论文标题
使用上下文gans合成病变可改善乳腺癌的分类
Synthesizing lesions using contextual GANs improves breast cancer classification on mammograms
论文作者
论文摘要
数据稀缺和阶级失衡是许多机器学习应用程序对医疗保健的两个基本挑战。乳腺X线摄影中的乳腺癌分类体现了这些挑战,在筛查人群中,恶性率约为0.5%,在恶性病例中,病变大小(〜1%)的尺寸相对较小。同时,筛查乳房X线摄影的患病率可能会导致许多非癌症检查的潜在培训。总的来说,这些特征导致对癌症病例的过度适应,同时未充分利用非癌症数据。在这里,我们提出了一个新颖的生成对抗网络(GAN)模型,以实现现实合成乳房X线照片的病变并消除病变。借助自我注意事项和半监督学习组件,基于U-NET的体系结构可以根据乳房X线摄影的必要性产生高分辨率(256x256px)输出。在使用GAN生成的样品增强原始训练集时,我们发现在一组实际乳房X线照片贴片的测试集中,恶性分类性能有了显着改善。总体而言,我们的算法的经验结果以及与其他医学成像范式的相关性指出了潜在的富有成果的进一步应用。

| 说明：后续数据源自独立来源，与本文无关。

-- ==== Sys2Proof/Laws/Exec.lean ====
section
/-!
SUPPORT. One lemma for each arm of the dispatch, each true by unfolding.
-/

set_option Elab.async false

namespace Sys2Proof.Machine

variable (s : State)
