/-! updCtx -/

@[simp] theorem updCtx_sched (n : Nat) (g : Ctx → Ctx) : (s.updCtx n g).sched = s.sched := rfl
@[simp] theorem updCtx_steps (n : Nat) (g : Ctx → Ctx) : (s.updCtx n g).steps = s.steps := rfl
@[simp] theorem updCtx_issuing (n : Nat) (g : Ctx → Ctx) : (s.updCtx n g).issuing = s.issuing := rfl
@[simp] theorem updCtx_clock (n : Nat) (g : Ctx → Ctx) : (s.updCtx n g).clock = s.clock := rfl
@[simp] theorem updCtx_model (n : Nat) (g : Ctx → Ctx) : (s.updCtx n g).model = s.model := rfl
@[simp] theorem updCtx_started (n : Nat) (g : Ctx → Ctx) : (s.updCtx n g).started = s.started := rfl
@[simp] theorem updCtx_ready (n : Nat) (g : Ctx → Ctx) : (s.updCtx n g).ready = s.ready := rfl
@[simp] theorem updCtx_faultPend (n : Nat) (g : Ctx → Ctx) : (s.updCtx n g).faultPend = s.faultPend := rfl
@[simp] theorem updCtx_capped (n : Nat) (g : Ctx → Ctx) : (s.updCtx n g).capped = s.capped := rfl
@[simp] theorem updCtx_devnum (n : Nat) (g : Ctx → Ctx) : (s.updCtx n g).devnum = s.devnum := rfl
@[simp] theorem updCtx_portMode (n : Nat) (g : Ctx → Ctx) : (s.updCtx n g).portMode = s.portMode := rfl
@[simp] theorem updCtx_cmd (n : Nat) (g : Ctx → Ctx) : (s.updCtx n g).cmd = s.cmd := rfl
@[simp] theorem updCtx_cmdErr (n : Nat) (g : Ctx → Ctx) : (s.updCtx n g).cmdErr = s.cmdErr := rfl
@[simp] theorem updCtx_cmdResult (n : Nat) (g : Ctx → Ctx) : (s.updCtx n g).cmdResult = s.cmdResult := rfl
@[simp] theorem updCtx_running (n : Nat) (g : Ctx → Ctx) : (s.updCtx n g).running = s.running := rfl
@[simp] theorem updCtx_heldPolicy (n : Nat) (g : Ctx → Ctx) : (s.updCtx n g).heldPolicy = s.heldPolicy := rfl
@[simp] theorem updCtx_policy (n : Nat) (g : Ctx → Ctx) : (s.updCtx n g).policy = s.policy := rfl
@[simp] theorem updCtx_windows (n : Nat) (g : Ctx → Ctx) : (s.updCtx n g).windows = s.windows := rfl
@[simp] theorem updCtx_flash (n : Nat) (g : Ctx → Ctx) : (s.updCtx n g).flash = s.flash := rfl
@[simp] theorem updCtx_irqs (n : Nat) (g : Ctx → Ctx) : (s.updCtx n g).irqs = s.irqs := rfl
@[simp] theorem updCtx_stages (n : Nat) (g : Ctx → Ctx) : (s.updCtx n g).stages = s.stages := rfl
@[simp] theorem updCtx_pushStatus (n : Nat) (g : Ctx → Ctx) : (s.updCtx n g).pushStatus = s.pushStatus := rfl
@[simp] theorem updCtx_sent (n : Nat) (g : Ctx → Ctx) : (s.updCtx n g).sent = s.sent := rfl
@[simp] theorem updCtx_counters (n : Nat) (g : Ctx → Ctx) : (s.updCtx n g).counters = s.counters := rfl
@[simp] theorem updCtx_hostRead (n : Nat) (g : Ctx → Ctx) : (s.updCtx n g).hostRead = s.hostRead := rfl
@[simp] theorem updCtx_spdm (n : Nat) (g : Ctx → Ctx) : (s.updCtx n g).spdm = s.spdm := rfl
@[simp] theorem updCtx_marks (n : Nat) (g : Ctx → Ctx) : (s.updCtx n g).marks = s.marks := rfl
@[simp] theorem updCtx_found (n : Nat) (g : Ctx → Ctx) : (s.updCtx n g).found = s.found := rfl
@[simp] theorem updCtx_errors (n : Nat) (g : Ctx → Ctx) : (s.updCtx n g).errors = s.errors := rfl
@[simp] theorem updCtx_retired (n : Nat) (g : Ctx → Ctx) : (s.updCtx n g).retired = s.retired := rfl
@[simp] theorem updCtx_banks (n : Nat) (g : Ctx → Ctx) : (s.updCtx n g).banks = s.banks := rfl
@[simp] theorem updCtx_mem (n : Nat) (g : Ctx → Ctx) : (s.updCtx n g).mem = s.mem := rfl
@[simp] theorem updCtx_outside (n : Nat) (g : Ctx → Ctx) : (s.updCtx n g).outside = s.outside := rfl
@[simp] theorem updCtx_efmt (n : Nat) (g : Ctx → Ctx) : (s.updCtx n g).efmt = s.efmt := rfl
@[simp] theorem updCtx_lineTag (n : Nat) (g : Ctx → Ctx) : (s.updCtx n g).lineTag = s.lineTag := rfl
@[simp] theorem updCtx_cached (n : Nat) (g : Ctx → Ctx) : (s.updCtx n g).cached = s.cached := rfl
@[simp] theorem updCtx_stores (n : Nat) (g : Ctx → Ctx) : (s.updCtx n g).stores = s.stores := rfl
@[simp] theorem updCtx_writes (n : Nat) (g : Ctx → Ctx) : (s.updCtx n g).writes = s.writes := rfl
@[simp] theorem updCtx_nextWrite (n : Nat) (g : Ctx → Ctx) : (s.updCtx n g).nextWrite = s.nextWrite := rfl
@[simp] theorem updCtx_clocks (n : Nat) (g : Ctx → Ctx) : (s.updCtx n g).clocks = s.clocks := rfl
@[simp] theorem updCtx_monitors (n : Nat) (g : Ctx → Ctx) : (s.updCtx n g).monitors = s.monitors := rfl
@[simp] theorem updCtx_cores (n : Nat) (g : Ctx → Ctx) : (s.updCtx n g).cores = s.cores := rfl
@[simp] theorem updCtx_islands (n : Nat) (g : Ctx → Ctx) : (s.updCtx n g).islands = s.islands := rfl
@[simp] theorem updCtx_parts (n : Nat) (g : Ctx → Ctx) : (s.updCtx n g).parts = s.parts := rfl
@[simp] theorem updCtx_ctxs (n : Nat) (g : Ctx → Ctx) : (s.updCtx n g).ctxs = s.ctxs.upd n g := rfl
@[simp] theorem updCtx_queues (n : Nat) (g : Ctx → Ctx) : (s.updCtx n g).queues = s.queues := rfl
@[simp] theorem updCtx_grids (n : Nat) (g : Ctx → Ctx) : (s.updCtx n g).grids = s.grids := rfl
@[simp] theorem updCtx_nextGrid (n : Nat) (g : Ctx → Ctx) : (s.updCtx n g).nextGrid = s.nextGrid := rfl
@[simp] theorem updCtx_walls (n : Nat) (g : Ctx → Ctx) : (s.updCtx n g).walls = s.walls := rfl
@[simp] theorem updCtx_courses (n : Nat) (g : Ctx → Ctx) : (s.updCtx n g).courses = s.courses := rfl
@[simp] theorem updCtx_nextCourse (n : Nat) (g : Ctx → Ctx) : (s.updCtx n g).nextCourse = s.nextCourse := rfl
@[simp] theorem updCtx_nextAge (n : Nat) (g : Ctx → Ctx) : (s.updCtx n g).nextAge = s.nextAge := rfl
@[simp] theorem updCtx_ops (n : Nat) (g : Ctx → Ctx) : (s.updCtx n g).ops = s.ops := rfl
@[simp] theorem updCtx_nextOp (n : Nat) (g : Ctx → Ctx) : (s.updCtx n g).nextOp = s.nextOp := rfl
@[simp] theorem updCtx_locks (n : Nat) (g : Ctx → Ctx) : (s.updCtx n g).locks = s.locks := rfl
@[simp] theorem updCtx_skips (n : Nat) (g : Ctx → Ctx) : (s.updCtx n g).skips = s.skips := rfl

/-! updQueue -/

@[simp] theorem updQueue_sched (n : Nat) (g : Queue → Queue) : (s.updQueue n g).sched = s.sched := rfl
@[simp] theorem updQueue_steps (n : Nat) (g : Queue → Queue) : (s.updQueue n g).steps = s.steps := rfl
@[simp] theorem updQueue_issuing (n : Nat) (g : Queue → Queue) : (s.updQueue n g).issuing = s.issuing := rfl
@[simp] theorem updQueue_clock (n : Nat) (g : Queue → Queue) : (s.updQueue n g).clock = s.clock := rfl
@[simp] theorem updQueue_model (n : Nat) (g : Queue → Queue) : (s.updQueue n g).model = s.model := rfl
@[simp] theorem updQueue_started (n : Nat) (g : Queue → Queue) : (s.updQueue n g).started = s.started := rfl
@[simp] theorem updQueue_ready (n : Nat) (g : Queue → Queue) : (s.updQueue n g).ready = s.ready := rfl
@[simp] theorem updQueue_faultPend (n : Nat) (g : Queue → Queue) : (s.updQueue n g).faultPend = s.faultPend := rfl
@[simp] theorem updQueue_capped (n : Nat) (g : Queue → Queue) : (s.updQueue n g).capped = s.capped := rfl
@[simp] theorem updQueue_devnum (n : Nat) (g : Queue → Queue) : (s.updQueue n g).devnum = s.devnum := rfl
@[simp] theorem updQueue_portMode (n : Nat) (g : Queue → Queue) : (s.updQueue n g).portMode = s.portMode := rfl
@[simp] theorem updQueue_cmd (n : Nat) (g : Queue → Queue) : (s.updQueue n g).cmd = s.cmd := rfl
@[simp] theorem updQueue_cmdErr (n : Nat) (g : Queue → Queue) : (s.updQueue n g).cmdErr = s.cmdErr := rfl
@[simp] theorem updQueue_cmdResult (n : Nat) (g : Queue → Queue) : (s.updQueue n g).cmdResult = s.cmdResult := rfl
@[simp] theorem updQueue_running (n : Nat) (g : Queue → Queue) : (s.updQueue n g).running = s.running := rfl
@[simp] theorem updQueue_heldPolicy (n : Nat) (g : Queue → Queue) : (s.updQueue n g).heldPolicy = s.heldPolicy := rfl
@[simp] theorem updQueue_policy (n : Nat) (g : Queue → Queue) : (s.updQueue n g).policy = s.policy := rfl
@[simp] theorem updQueue_windows (n : Nat) (g : Queue → Queue) : (s.updQueue n g).windows = s.windows := rfl
@[simp] theorem updQueue_flash (n : Nat) (g : Queue → Queue) : (s.updQueue n g).flash = s.flash := rfl
@[simp] theorem updQueue_irqs (n : Nat) (g : Queue → Queue) : (s.updQueue n g).irqs = s.irqs := rfl
@[simp] theorem updQueue_stages (n : Nat) (g : Queue → Queue) : (s.updQueue n g).stages = s.stages := rfl
@[simp] theorem updQueue_pushStatus (n : Nat) (g : Queue → Queue) : (s.updQueue n g).pushStatus = s.pushStatus := rfl
@[simp] theorem updQueue_sent (n : Nat) (g : Queue → Queue) : (s.updQueue n g).sent = s.sent := rfl
@[simp] theorem updQueue_counters (n : Nat) (g : Queue → Queue) : (s.updQueue n g).counters = s.counters := rfl
@[simp] theorem updQueue_hostRead (n : Nat) (g : Queue → Queue) : (s.updQueue n g).hostRead = s.hostRead := rfl
@[simp] theorem updQueue_spdm (n : Nat) (g : Queue → Queue) : (s.updQueue n g).spdm = s.spdm := rfl
@[simp] theorem updQueue_marks (n : Nat) (g : Queue → Queue) : (s.updQueue n g).marks = s.marks := rfl
@[simp] theorem updQueue_found (n : Nat) (g : Queue → Queue) : (s.updQueue n g).found = s.found := rfl
@[simp] theorem updQueue_errors (n : Nat) (g : Queue → Queue) : (s.updQueue n g).errors = s.errors := rfl
@[simp] theorem updQueue_retired (n : Nat) (g : Queue → Queue) : (s.updQueue n g).retired = s.retired := rfl
@[simp] theorem updQueue_banks (n : Nat) (g : Queue → Queue) : (s.updQueue n g).banks = s.banks := rfl
@[simp] theorem updQueue_mem (n : Nat) (g : Queue → Queue) : (s.updQueue n g).mem = s.mem := rfl
@[simp] theorem updQueue_outside (n : Nat) (g : Queue → Queue) : (s.updQueue n g).outside = s.outside := rfl
@[simp] theorem updQueue_efmt (n : Nat) (g : Queue → Queue) : (s.updQueue n g).efmt = s.efmt := rfl
@[simp] theorem updQueue_lineTag (n : Nat) (g : Queue → Queue) : (s.updQueue n g).lineTag = s.lineTag := rfl
@[simp] theorem updQueue_cached (n : Nat) (g : Queue → Queue) : (s.updQueue n g).cached = s.cached := rfl
@[simp] theorem updQueue_stores (n : Nat) (g : Queue → Queue) : (s.updQueue n g).stores = s.stores := rfl
@[simp] theorem updQueue_writes (n : Nat) (g : Queue → Queue) : (s.updQueue n g).writes = s.writes := rfl
@[simp] theorem updQueue_nextWrite (n : Nat) (g : Queue → Queue) : (s.updQueue n g).nextWrite = s.nextWrite := rfl
@[simp] theorem updQueue_clocks (n : Nat) (g : Queue → Queue) : (s.updQueue n g).clocks = s.clocks := rfl
@[simp] theorem updQueue_monitors (n : Nat) (g : Queue → Queue) : (s.updQueue n g).monitors = s.monitors := rfl
@[simp] theorem updQueue_cores (n : Nat) (g : Queue → Queue) : (s.updQueue n g).cores = s.cores := rfl
@[simp] theorem updQueue_islands (n : Nat) (g : Queue → Queue) : (s.updQueue n g).islands = s.islands := rfl
@[simp] theorem updQueue_parts (n : Nat) (g : Queue → Queue) : (s.updQueue n g).parts = s.parts := rfl
@[simp] theorem updQueue_ctxs (n : Nat) (g : Queue → Queue) : (s.updQueue n g).ctxs = s.ctxs := rfl
@[simp] theorem updQueue_queues (n : Nat) (g : Queue → Queue) : (s.updQueue n g).queues = s.queues.upd n g := rfl
@[simp] theorem updQueue_grids (n : Nat) (g : Queue → Queue) : (s.updQueue n g).grids = s.grids := rfl
@[simp] theorem updQueue_nextGrid (n : Nat) (g : Queue → Queue) : (s.updQueue n g).nextGrid = s.nextGrid := rfl
@[simp] theorem updQueue_walls (n : Nat) (g : Queue → Queue) : (s.updQueue n g).walls = s.walls := rfl
@[simp] theorem updQueue_courses (n : Nat) (g : Queue → Queue) : (s.updQueue n g).courses = s.courses := rfl
@[simp] theorem updQueue_nextCourse (n : Nat) (g : Queue → Queue) : (s.updQueue n g).nextCourse = s.nextCourse := rfl
@[simp] theorem updQueue_nextAge (n : Nat) (g : Queue → Queue) : (s.updQueue n g).nextAge = s.nextAge := rfl
@[simp] theorem updQueue_ops (n : Nat) (g : Queue → Queue) : (s.updQueue n g).ops = s.ops := rfl
@[simp] theorem updQueue_nextOp (n : Nat) (g : Queue → Queue) : (s.updQueue n g).nextOp = s.nextOp := rfl
@[simp] theorem updQueue_locks (n : Nat) (g : Queue → Queue) : (s.updQueue n g).locks = s.locks := rfl
@[simp] theorem updQueue_skips (n : Nat) (g : Queue → Queue) : (s.updQueue n g).skips = s.skips := rfl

Data scarcity and class imbalance are two fundamental challenges in many machine learning applications to healthcare. Breast cancer classification in mammography exemplifies these challenges, with a malignancy rate of around 0.5% in a screening population, which is compounded by the relatively small size of lesions (~1% of the image) in malignant cases. Simultaneously, the prevalence of screening mammography creates a potential abundance of non-cancer exams to use for training. Altogether, these characteristics lead to overfitting on cancer cases, while under-utilizing non-cancer data. Here, we present a novel generative adversarial network (GAN) model for data augmentation that can realistically synthesize and remove lesions on mammograms. With self-attention and semi-supervised learning components, the U-net-based architecture can generate high resolution (256x256px) outputs, as necessary for mammography. When augmenting the original training set with the GAN-generated samples, we find a significant improvement in malignancy classification performance on a test set of real mammogram patches. Overall, the empirical results of our algorithm and the relevance to other medical imaging paradigms point to potentially fruitful further applications.